Before tax, they make a gross income of $132,000, which is reduced to

$88,440.00 after state and federal income tax. They can see predictable expenses like

their mortgage and car payments, as well as variable expenses like the cost of food. By

being able to see these expenses as numbers, they can make important decisions like

how often they can go out to eat, or how much they can spend on family activities.

Seeing what their predicted expenses are also allows them to plan their savings

strategy. First, they can set aside $100 per month as an emergency fund in case of an

unexpected expense. Then they can split the remainder of their savings between a

401K plan offered by their employers, and a Roth IRA that they setup. They put as

much money as possible into the 401k because of the match by their employers

increases their total savings when they retire. They also put money into a Roth IRA, to

have a tax-free source of income once they reach 60 and are getting ready to retire. A

budget is a great tool that helps the Untermeyer’s break down their income, taxes,

expenses, and savings to see where they are and to create a plan for the future.
Part 5: Conclusion Analysis

This project was a really interesting learning experience. The main thing that we

took away from the project was the importance of creating a budget. Being able to see

income, taxes, expenses and savings is a great way to improve how you use your

money. Having a set amounts of money set aside for each activity helps you to keep

track of your progress through the year, and lets you see where you use more or less

money. Additionally, by setting aside money at the beginning of the year for known

expenses like taxes, it freed up more money to be saved or invested. Being able to see

monthly expenses like mortgage and car payments made it easier to see how much

money could be contributed from their salaries to retirement savings.
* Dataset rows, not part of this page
/-- SYNC_STAGES steps of SYNC (R161, 70 R331). -/
theorem Reaches.sync (s : State) (hok : s.Live) :
    Reaches s { s with sync := settledSync s } := by
  have h := reach_sync_steps s hok s.cfg.syncStages
  have h2 : 2 ≤ s.cfg.syncStages := by
    have hp := hok.1
    unfold Config.Params.ok at hp
    simp only [Bool.and_eq_true, decide_eq_true_eq] at hp
    omega
  have h0 : s.cfg.syncStages ≠ 0 := by omega
  rw [if_neg h0, List.take_left' (by simp)] at h
  exact h

/-- A wait whose condition holds of the raw status is passed: a round of SYNC, then its line (R162). -/
theorem Reaches.wait {s : State} {op : SeqOp} {c : Cond} {r : List Act} (hok : s.Live)
    (ha : active s) (ht : s.todo = .wait op c :: r) (hc : condHolds c (rawStatus s) = true) :
    Reaches s { s with sync := settledSync s, todo := r } := by
  refine (Reaches.sync s hok).trans (.line (a := .wait op c) (r := r) hok ha ht fun sc n => ?_)
  have h2 : 2 ≤ s.cfg.syncStages := by
    have hp := hok.1
    unfold Config.Params.ok at hp
    simp only [Bool.and_eq_true, decide_eq_true_eq] at hp
    omega
  have hw : ∀ u : State, u.cfg = s.cfg → u.epoch = s.epoch → u.sync = settledSync s →
      waitOver u c = true := by
    intro u h1 h2' h3
    unfold waitOver syncOut
    rw [h1, h2', h3, settledSync, List.getElem?_replicate]
    simp [show s.cfg.syncStages - 1 < s.cfg.syncStages by omega, hc]
  exact if_pos (hw { s with sync := settledSync s, sched := sc, tick := n } rfl rfl rfl)

/-! ### Lines of the phase sequencer -/

/-- A `ctl(op)` line, from the operation's effect (R291). -/
theorem Reaches.ctl {s t : State} {op : SeqOp} {c : CtlOp} {r : List Act} (hok : s.Live)
    (ha : active s) (ht : s.todo = .ctl op c :: r)
    (h : ∀ sc n, ctlEffect { s with todo := r, sched := sc, tick := n } c =
      .next { t with sched := sc, tick := n }) :
    Reaches s { t with epoch := t.epoch + 1 } := by
  refine .line hok ha ht fun sc n => ?_
  show ctlOp _ c = _
  unfold ctlOp
  have e := h sc n
  simp only [State.goto]
  rw [e]
  rfl

theorem Reaches.setWidth {s : State} {op : SeqOp} {w : BitVec 2} {r : List Act} (hok : s.Live)
    (ha : active s) (ht : s.todo = .ctl op (.setWidth w) :: r) (hw : w ≠ 3#2) :
    Reaches s { s with curBw := w, epoch := s.epoch + 1, todo := r } :=
  .ctl (t := { s with curBw := w, todo := r }) hok ha ht fun _ _ => by
    simp only [ctlEffect, hw, if_false]

theorem Reaches.setElem {s : State} {op : SeqOp} {e : BitVec 3} {r : List Act} (hok : s.Live)
    (ha : active s) (ht : s.todo = .ctl op (.setElem e) :: r) :
    Reaches s { s with curElem := e, epoch := s.epoch + 1, todo := r } :=
  .ctl (t := { s with curElem := e, todo := r }) hok ha ht fun _ _ => rfl

/-- CTRL carries out a command, address or dummy phase that keeps chip-select, and the engine's wait for
BUSY = 0 is passed. `p` is the parser after the phase. -/
theorem Reaches.phaseDone {s : State} {kind : PhaseKind} {nbits : Nat} {payload : List Byte}
    {r : List Act} {p : Parser} (hok : s.Live) (ha : active s)
    (ht : s.todo = .wait .drivePhase .notBusy :: r)
    (hj : s.job = some ⟨kind, .tx, nbits, payload, 0, 0, [], true, .run⟩) (hk : kind ≠ .data)
    (hp : ∀ sc n, deviceReceive { s with sched := sc, tick := n } nbits
        (payload.take (bytesFor nbits)) = { s with parser := p, sched := sc, tick := n }) :
    ∃ sy, Reaches s { s with
      todo := r, job := none, parser := p, sync := sy
      bus := s.bus ++ [.phase kind s.curBw .tx nbits (payload.take (bytesFor nbits))] } := by
  have h1 : Reaches s { s with
      parser := p
      bus := s.bus ++ [.phase kind s.curBw .tx nbits (payload.take (bytesFor nbits))]
      job := some ⟨kind, .tx, nbits, payload, 0, 0, [], true, .clear⟩ } := by
    refine .step .ctrl hok fun sc n => ?_
    have e := hp sc n
    simp only [hj] at e
    simp only [agentStep, ctrlStep, hj, hk, if_false, e]
    rfl
  have h2 : Reaches { s with
      parser := p
      bus := s.bus ++ [.phase kind s.curBw .tx nbits (payload.take (bytesFor nbits))]
      job := some ⟨kind, .tx, nbits, payload, 0, 0, [], true, .clear⟩ } { s with
      parser := p
      bus := s.bus ++ [.phase kind s.curBw .tx nbits (payload.take (bytesFor nbits))]
      job := none } := .step .ctrl hok fun sc n => rfl
  exact ⟨_, h1.trans (h2.trans (.wait hok ha ht rfl))⟩

/-- DRIVE_PHASE with chip-select already asserted (R140). -/
theorem Reaches.drivePhase {s : State} {kind : PhaseKind} {w : BitVec 2} {nbits : Nat}
    {payload : List Byte} {r : List Act} {p : Parser} (hok : s.Live) (ha : active s)
    (ht : s.todo = Machine.drivePhase s kind w nbits payload ++ r) (hw : w ≠ 3#2) (hk : kind ≠ .data)
    (hen : s.autoEn = false) (hj : s.job = none) (hc : s.cs = some (profCsel s.act0))
    (hp : ∀ u : State, u.parser = s.parser → u.act0 = s.act0 → u.act1 = s.act1 →
      u.addrBytes = s.addrBytes →
      deviceReceive u nbits (payload.take (bytesFor nbits)) = { u with parser := p }) :
    ∃ ep sy, Reaches s { s with
      todo := r, curBw := w, parser := p, epoch := ep, sync := sy
      bus := s.bus ++ [.phase kind w .tx nbits (payload.take (bytesFor nbits))] } := by
  have h1 := Reaches.setWidth hok ha ht hw
  have h2 : Reaches { s with
      curBw := w, epoch := s.epoch + 1
      todo := .ctl .drivePhase (.phaseTx kind nbits payload (profCsel s.act0) true)
        :: .wait .drivePhase .notBusy :: r } { s with
      curBw := w, epoch := s.epoch + 1 + 1, todo := .wait .drivePhase .notBusy :: r
      job := some ⟨kind, .tx, nbits, payload, 0, 0, [], true, .run⟩ } := by
    refine .ctl (t := { s with
      curBw := w, epoch := s.epoch + 1, todo := .wait .drivePhase .notBusy :: r
      job := some ⟨kind, .tx, nbits, payload, 0, 0, [], true, .run⟩ }) hok ha rfl fun sc n => ?_
    simp [ctlEffect, acceptPhase, hen, hj, hc, csAssert]
  obtain ⟨sy, h3⟩ := Reaches.phaseDone (p := p) (s := { s with
      curBw := w, epoch := s.epoch + 1 + 1, todo := .wait .drivePhase .notBusy :: r
      job := some ⟨kind, .tx, nbits, payload, 0, 0, [], true, .run⟩ }) hok ha rfl rfl hk
      (fun sc n => hp _ rfl rfl rfl rfl)
  refine ⟨s.epoch + 1 + 1, sy, h1.trans (h2.trans ?_)⟩
  rw [← hj] at h3
  exact h3

/-- The first DRIVE_PHASE of a transaction: chip-select is asserted and the device opens one (R140, R145). -/
theorem Reaches.drivePhaseFirst {s : State} {kind : PhaseKind} {w : BitVec 2} {nbits : Nat}
    {payload : List Byte} {r : List Act} {p : Parser} (hok : s.Live) (ha : active s)
    (ht : s.todo = Machine.drivePhase s kind w nbits payload ++ r) (hw : w ≠ 3#2) (hk : kind ≠ .data)
    (hen : s.autoEn = false) (hj : s.job = none) (hc : s.cs = none)
    (hp : ∀ u : State, u.parser = .opcode → u.act0 = s.act0 → u.act1 = s.act1 →
      u.addrBytes = s.addrBytes →
      deviceReceive u nbits (payload.take (bytesFor nbits)) = { u with parser := p }) :
    ∃ ep sy, Reaches s { s with
      todo := r, curBw := w, parser := p, epoch := ep, sync := sy, cs := some (profCsel s.act0)
      bus := s.bus ++ [.csAssert (profCsel s.act0),
        .phase kind w .tx nbits (payload.take (bytesFor nbits))] } := by
  have h1 := Reaches.setWidth hok ha ht hw
  have h2 : Reaches { s with
      curBw := w, epoch := s.epoch + 1
      todo := .ctl .drivePhase (.phaseTx kind nbits payload (profCsel s.act0) true)
        :: .wait .drivePhase .notBusy :: r } { s with
      curBw := w, epoch := s.epoch + 1 + 1, todo := .wait .drivePhase .notBusy :: r
      cs := some (profCsel s.act0), parser := .opcode, bus := s.bus ++ [.csAssert (profCsel s.act0)]
      job := some ⟨kind, .tx, nbits, payload, 0, 0, [], true, .run⟩ } := by
    refine .ctl (t := { s with
      curBw := w, epoch := s.epoch + 1, todo := .wait .drivePhase .notBusy :: r
      cs := some (profCsel s.act0), parser := .opcode, bus := s.bus ++ [.csAssert (profCsel s.act0)]
      job := some ⟨kind, .tx, nbits, payload, 0, 0, [], true, .run⟩ }) hok ha rfl fun sc n => ?_
    simp [ctlEffect, acceptPhase, hen, hj, hc, csAssert, deviceOpen, State.record]
  obtain ⟨sy, h3⟩ := Reaches.phaseDone (p := p) (s := { s with
      curBw := w, epoch := s.epoch + 1 + 1, todo := .wait .drivePhase .notBusy :: r
      cs := some (profCsel s.act0), parser := .opcode, bus := s.bus ++ [.csAssert (profCsel s.act0)]
      job := some ⟨kind, .tx, nbits, payload, 0, 0, [], true, .run⟩ }) hok ha rfl rfl hk
      (fun sc n => hp _ rfl rfl rfl rfl)
  refine ⟨s.epoch + 1 + 1, sy, h1.trans (h2.trans ?_)⟩
  rw [← hj, List.append_assoc] at h3
  exact h3

/-! ### The device during command, address and dummy phases (R299) -/

theorem addrOfMsb_bytesMsb (a n acc : Nat) :
    (bytesMsb a n).foldl (fun acc b => 256 * acc + b.toNat) acc = acc * 2 ^ (8 * n) + a % 2 ^ (8 * n) := by
  induction n generalizing acc with
  | zero => simp [bytesMsb, Nat.mod_one]
  | succ n ih =>
    simp only [bytesMsb, List.foldl_cons, ih, BitVec.toNat_ofNat]
    rw [show 8 * (n + 1) = 8 * n + 8 by omega, Nat.pow_add, Nat.mod_mul]
    ring
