-- ==== Sys2Proof/Laws/Chain.lean ====
section
/-! SUPPORT. The arbiter, the first lines of the transfer commands, and the DMA chain under a chosen
schedule. -/

namespace Sys2Proof.Machine

/-! ### The arbiter (41_mode_arbiter R165, R166) -/

theorem Reaches.setAutoEn {s : State} {op : SeqOp} {b : Bool} {r : List Act} (hok : s.Live)
    (ha : active s) (ht : s.todo = .ctl op (.setAutoEn b) :: r) :
    Reaches s { s with
      todo := r, autoEn := b, autoActive := b || s.autoActive, epoch := s.epoch + 1 } :=
  .ctl (t := { s with todo := r, autoEn := b, autoActive := b || s.autoActive }) hok ha ht
    fun _ _ => rfl

/-- Auto mode ends once it is disabled and no auto access is in flight (R292). -/
theorem Reaches.autoEnds {s : State} (hok : s.Live) (hen : s.autoEn = false)
    (hfl : s.autoFlight = none) : Reaches s { s with autoActive := false } := by
  refine .step .ctrlMode hok fun sc n => ?_
  simp only [agentStep, ctrlModeStep, hen, hfl, true_and, and_true]
  cases h : s.autoActive
  · simp
  · simp

/-- ARB_MANUAL: manual mode, and what the caller does with the mode it found (R165). -/
theorem Reaches.arbManual {s : State} {use : ArbUse} {r : List Act} (hok : s.Live)
    (ha : active s) (ht : s.todo = Machine.arbManual use ++ r) (hfl : s.autoFlight = none) :
    ∃ ep sy aa, Reaches s { s with
      todo := arbResult use s.autoEn ++ r, autoEn := false, autoActive := aa, epoch := ep, sync := sy } := by
  have h1 := Reaches.wait hok ha ht (by simp [condHolds, rawStatus, hfl])
  cases hen : s.autoEn with
  | false =>
    refine ⟨s.epoch, settledSync s, s.autoActive, h1.trans (.line hok ha rfl fun sc n => ?_)⟩
    simp only [runAct, hen, arbSwitch]
    rfl
  | true =>
    refine ⟨s.epoch + 1, _, false, h1.trans (.trans (t := { s with
      sync := settledSync s
      todo := .ctl .arbManual (.setAutoEn false) :: .wait .arbManual .autoInactive
        :: (arbResult use true ++ r) }) (.line hok ha rfl fun sc n => ?_)
      (.trans (.setAutoEn hok ha rfl) (.trans (.autoEnds hok rfl hfl) (.wait hok ha rfl rfl))))⟩
    simp only [runAct, hen, arbSwitch]
    rfl

/-- ARB_AUTO: auto mode, and what the caller does with the mode it found (R166). -/
theorem Reaches.arbAuto {s : State} {use : ArbUse} {r : List Act} (hok : s.Live)
    (ha : active s) (ht : s.todo = Machine.arbAuto use ++ r) (hfl : s.autoFlight = none)
    (hc : s.cs = none) :
    ∃ ep sy aa, Reaches s { s with
      todo := arbResult use s.autoEn ++ r, autoEn := true, autoActive := aa, epoch := ep, sync := sy } := by
  have h1 := Reaches.wait hok ha ht (by simp [condHolds, rawStatus, hfl])
  cases hen : s.autoEn with
  | true =>
    refine ⟨s.epoch, settledSync s, s.autoActive, h1.trans (.line hok ha rfl fun sc n => ?_)⟩
    simp only [runAct, hen, arbSwitch]
    rfl
  | false =>
    refine ⟨s.epoch + 1, _, true, h1.trans (.trans (t := { s with
      sync := settledSync s
      todo := .wait .arbAuto .csReleased :: .ctl .arbAuto (.setAutoEn true)
        :: (arbResult use false ++ r) }) (.line hok ha rfl fun sc n => ?_)
      (.trans (.wait hok ha rfl (by simp [condHolds, rawStatus, hc])) (.setAutoEn hok ha rfl)))⟩
    simp only [runAct, hen, arbSwitch]
    rfl

/-! ### First lines -/

/-- Operands that pass every check (R200 to R204). -/
theorem validate_valid {s : State} {dma : Bool} {e : BitVec 3} (hi : s.initDone = true)
    (h : OperandsValid s dma e) (p : Nat) (hp : dma = true → p = s.latch.sptr.toNat) :
    validate s dma s.latch.addr.toNat s.latch.buf.toNat e.toNat s.latch.count.toNat p = none := by
  have hn : s.latch.count.toNat ≠ 0 := fun h0 => h.count (BitVec.eq_of_toNat_eq h0)
  have hb : s.latch.buf.toNat ≠ 0 := fun h0 => h.buf (BitVec.eq_of_toNat_eq h0)
  have hs : eszOk e.toNat = true := by
    rcases h.size with h | h | h <;> rw [h] <;> rfl
  have hpz : ¬(dma = true ∧ p = 0) := fun ⟨hd, h0⟩ =>
    h.sptr hd (BitVec.eq_of_toNat_eq ((hp hd).symm.trans h0))
  simp [validate, hi, hs, hn, rangeOk, h.start, h.range, hb, hpz]

/-- The first line of the command in the latch. -/
theorem Reaches.first {s t : State} {i : Instr} (hok : s.Live) (hh : s.handling = false)
    (hx : s.exec = true) (hi : decodeCmd s.latch.cmd = i)
    (h : ∀ sc n, exec i { s with sched := sc, tick := n } = .next { t with sched := sc, tick := n }) :
    Reaches s t :=
  .step .engine hok fun sc n => by
    have hc : currentInstr { s with sched := sc, tick := n } = some i := by
      simp [currentInstr, hh, hx, hi]
    show engineStep _ = _
    unfold engineStep
    rw [hc]
    exact h sc n

theorem Reaches.finish {s : State} {op : SeqOp} {c : Code} {p : Bool} {r : List Act}
    {rc : Option Race} (hok : s.Live) (ha : active s) (ht : s.todo = .finish op c p :: r)
    (hr : raceAfter op c s.race = rc) :
    Reaches s { s with result := ⟨c, p, true⟩, exec := false, todo := [], race := rc } :=
  .line hok ha ht fun _ _ => by
    subst hr
    rfl

/-- Assignments of W_* (R208). -/
theorem Reaches.setWork {s : State} (fs : List WorkField) {r : List Act} (hok : s.Live) (ha : active s)
    (ht : s.todo = fs.map Act.setWork ++ r) :
    Reaches s { s with todo := r, work := fs.foldl Machine.setWork s.work } := by
  induction fs generalizing s with
  | nil => rw [List.map_nil, List.nil_append] at ht; subst ht; exact .refl _
  | cons f fs ih =>
    exact .trans (t := { s with todo := fs.map Act.setWork ++ r, work := Machine.setWork s.work f })
      (.line hok ha ht fun _ _ => rfl)
      (ih (s := { s with todo := fs.map Act.setWork ++ r, work := Machine.setWork s.work f }) hok ha rfl)

/-- A transfer that passes every check: its first line and its Busy test (R200, R208, R230). -/
theorem Reaches.transferFirst {s : State} {dma : Bool} {dir : Dir} {e : BitVec 3} {body : List Act}
    (hok : s.Live) (hh : s.handling = false) (hx : s.exec = true) (hi : decodeCmd s.latch.cmd = transfer dma dir e)
    (hini : s.initDone = true) (hch : chainRunning s = false) (hv : OperandsValid s dma e)
    (hk : CallerKeeps s dma e) (hb : ∀ sc n, exec (transfer dma dir e) { s with sched := sc, tick := n } =
      Machine.transferFirst dma dir e body { s with sched := sc, tick := n }) :
    Reaches s { s with todo := body, race := some (openRace s dir e) } := by
  have h1 : Reaches s { s with todo := .busyTest dma dir e :: body } := by
    refine .first hok hh hx hi fun sc n => ?_
    have e1 : validate { s with sched := sc, tick := n } dma s.latch.addr.toNat s.latch.buf.toNat
      e.toNat s.latch.count.toNat s.latch.sptr.toNat = none := validate_valid hini hv _ fun _ => rfl
    rw [hb]
    simp only [Machine.transferFirst, e1]
    rfl
  refine h1.trans (.line hok (.inl hx) rfl fun sc n => ?_)
  have e2 : chainRunning { s with todo := .busyTest dma dir e :: body, sched := sc, tick := n } = false := hch
  have e3 : callerBreach s.cfg dma s.latch.buf.toNat e.toNat s.latch.count.toNat s.latch.sptr.toNat = none :=
    (callerKeeps_iff s dma e).mp hk
  simp only [runAct, e2, e3]
  rfl

/-- The address as far from `b` as `x` is. -/
theorem sysAddr_offsetFrom (x b : Nat) : sysAddr (b + offsetFrom x b) = sysAddr x := by
  simp only [sysAddr, offsetFrom, addressSpace]
  omega

/-- A transfer whose buffer nobody has changed since the command's acceptance begins quiet (R328). -/
theorem WriteQuiet.of_stable {s t : State} {dir : Dir} {e : BitVec 3} (h : dir = .write → BufferStable s e)
    (hr : t.race = some (openRace s dir e)) (hm : t.mem = s.mem) : WriteQuiet t := by
  intro r hr' hd x hx
  obtain rfl : openRace s dir e = r := Option.some.inj (hr.symm.trans hr')
  have := h hd _ hx
  rw [hm]
  rwa [show s.latch.buf.toNat + offsetFrom x (openRace s dir e).buf =
    (openRace s dir e).buf + offsetFrom x (openRace s dir e).buf from rfl, sysAddr_offsetFrom] at this

/-- BLOCKING begins: its first line, its Busy test and its assignments (R208). -/
theorem Reaches.blockingFirst {s : State} {dir : Dir} {e : BitVec 3} (hok : s.Live)
    (hh : s.handling = false) (hx : s.exec = true) (ht : s.todo = [])
    (hi : decodeCmd s.latch.cmd = transfer false dir e) (hini : s.initDone = true)
    (hch : chainRunning s = false) (hv : OperandsValid s false e) (hk : CallerKeeps s false e) :
    Reaches s { s with
      todo := blockingBody dir, work := startedWork s dir e, race := some (openRace s dir e) } :=
  .trans (.transferFirst (body := blockingWork s dir e ++ blockingBody dir) hok hh hx hi hini hch hv hk fun sc n => by
      cases dir <;> simp only [transfer, exec, execReadBlocking, execWriteBlocking, continueWith, ht] <;> rfl)
    (.setWork [.dir dir, .addr s.latch.addr, .buf s.latch.buf,
      .rem (BitVec.ofNat 33 (s.latch.count.toNat * e.toNat)), .esz e,
      .off (BitVec.ofNat 32 (wrapOffset s.act2.toNat s.latch.addr.toNat))]
      (s := { s with
        todo := blockingWork s dir e ++ blockingBody dir, race := some (openRace s dir e) }) hok (.inl hx) rfl)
This exercise was also really interesting since it shows the importance of picking

good stocks, and monitoring investments to see trends. When we picked our initial

investments we looked mainly for big name stocks that we knew about, but didn’t do a

lot of research about how health the stock. Having done this research we might have

decided to pick a different stock that wasn’t quite as popular, but might have had more

money earning potential.

At the end of the exercise, we ended up making a profit of $87.49 off of an initial

investment of $10,000. A .6% profit over 2 months is not bad, especially since not

losing money is always a good thing. With a bit more active investing we could have

probably increase your profit. If we were to invest in real life we would be more likely to

pick stocks that have a higher upside potential, with a bit more risk. While we are

young, these investments would make sense since the risk is fairly low. This project

was really interesting and we learned a lot.